What about you? When have you gotten your words mixed up? (Feel free to leave your comment below.)

Monday, December 17, 2012

One Christmas Mourning

     Before I share what's been on my mind, first: a disclaimer. If you've been reading "Lightly Salted" lately and have come to this post expecting another light humor article, you may want to click that back button right about now. There is nothing funny about what I have to say. Trust me; I'm deadly serious.

     Three days ago, twenty little children and some very brave adults lost their lives. Their murder was brutal. Even more devastating, it was pointless. Senseless.
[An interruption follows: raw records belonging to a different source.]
-- ==== Sys2Proof/Machine/Readback.lean ====
section
/-! DEFINITION. What a read of a block register returns: the stored word, or, for a register that shows live state, the
word computed from that state. One function per block. -/
namespace Sys2Proof.Machine

/-- The ECC engine that takes a codeword of a cluster: one whose home it is, else any that shares (R19). -/
def eccFor (s : State) (k : Nat) : Option Nat :=
  match (List.range 12).find? fun e => accepting s (eccPage e) && regField s (eccPage e) O.ECC_AFFINITY 0 3 = k with
  | some e => some e
  | none => (List.range 12).find? fun e => accepting s (eccPage e) && bit (regOf s (eccPage e) O.ECC_AFFINITY) 8

/-- Is a page's SHUTDOWN_ACTIVE, BUSY or the like due to work in flight (PG_STAT.BUSY)? The work of each block as its
chapter gives it. -/
def workInFlight (s : State) (page : Nat) : Bool :=
  match blockOf page with
  | some .cmd => !s.commands.entries.isEmpty
  | some .zsq => !s.folds.entries.isEmpty || s.commands.values.any (fun c => decide (c.phase ≠ .dataWait))
  | some .stg => s.commands.values.any (fun c => !c.windows.isEmpty)
  | some .xpt => s.conns.values.any (fun c => c.engine = page - 0x028 && !c.txq.isEmpty) ||
      s.parked.entries.any (fun e => ((s.conns.get e.1).map (·.engine)) = some (page - 0x028) && !e.2.isEmpty)
  | some .net => portSending s (page - 0x020)
  | some .swc => s.switch.queues.values.any (fun q => !q.frames.isEmpty)
  | some .egs => portSending s (page - 0x038)
  | some .pqe => (s.pqeRun.get (page - 0x048)).isSome
  | some .ecc => s.decodes.any fun d => eccFor s (d.slot / 8) = some (page - 0x050)
  | some .mlk => ((s.links.get (page - 0x080)).map fun l => !l.tags.entries.isEmpty).getD false
  | some .mlx => (List.range 8).any fun i =>
      ((s.links.get (8 * (page - 0x060) + i)).map fun l => !l.tags.entries.isEmpty).getD false
  | some .cry => !s.crypto.queue.isEmpty || s.crypto.cores.values.any (·.job.isSome)
  | some .cx => ((s.crypto.cores.get (page - 0x101)).map (·.job.isSome)).getD false
  | some .dma => ((s.dma.get (page - 0x118)).map (·.desc.isSome)).getD false
  | some .fab => s.arbiters.values.any fun a => decide (a.left ≠ 0)
  | some .svp => s.svp.tags.values.any fun | .reading .. => true | .quarantine _ => false
  | some .pwr => s.pwr.switching.isSome
  | _ => false

/-! ## Clocks, power, boot, sideband, tracing (chapters 16, 17) -/

/-- CLK registers that show live state. -/
def readClk (s : State) (off : Nat) : Option Word :=
  let c := s.clk
  if off = O.CLK_STAT then
    some (packWord [(31, num c.refclk), (30, num c.pllLock), (29, num c.holdover),
      (28, num (c.dp.ramping || c.cc.ramping || c.fab.ramping || c.time.ramping || c.reg.ramping)),
      (4, num c.dp.onPll), (3, num c.cc.onPll), (2, num c.fab.onPll), (1, num c.time.onPll), (0, num c.reg.onPll)])
  else if off = O.CLK_OSC_TRIM then some (packWord [(31, num c.locked), (16, c.fuse), (0, c.code)])
  else if off = O.CLK_OSC_ERR then some (Word.ofNum (unsignedOf 32 c.ppm))
  else if off = O.CLK_DIV0 then some (packWord [(18, c.fab.div), (9, c.cc.div), (0, c.dp.div)])
  else if off = O.CLK_DIV1 then some (packWord [(9, c.reg.div), (0, c.time.div)])
  else none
     Half of the children who died were born the same year as my son. Like Nate, some of them were probably missing a front tooth or two. They had dreams bigger than most adults dare to imagine. Maybe, like Nate, one of them wanted to be the first human being to travel to Mars. Maybe, like Nate, one of them wanted to be a real, live super hero.

     Unfortunately, there were no super heroes to save these twenty innocent children from the bullets that flew at them on Friday morning at Sandy Hook Elementary School.

     We think about this tragedy, which chills the heart of every single parent in America, and wonder what kind of horrific Christmas the families in Newtwon will face this year.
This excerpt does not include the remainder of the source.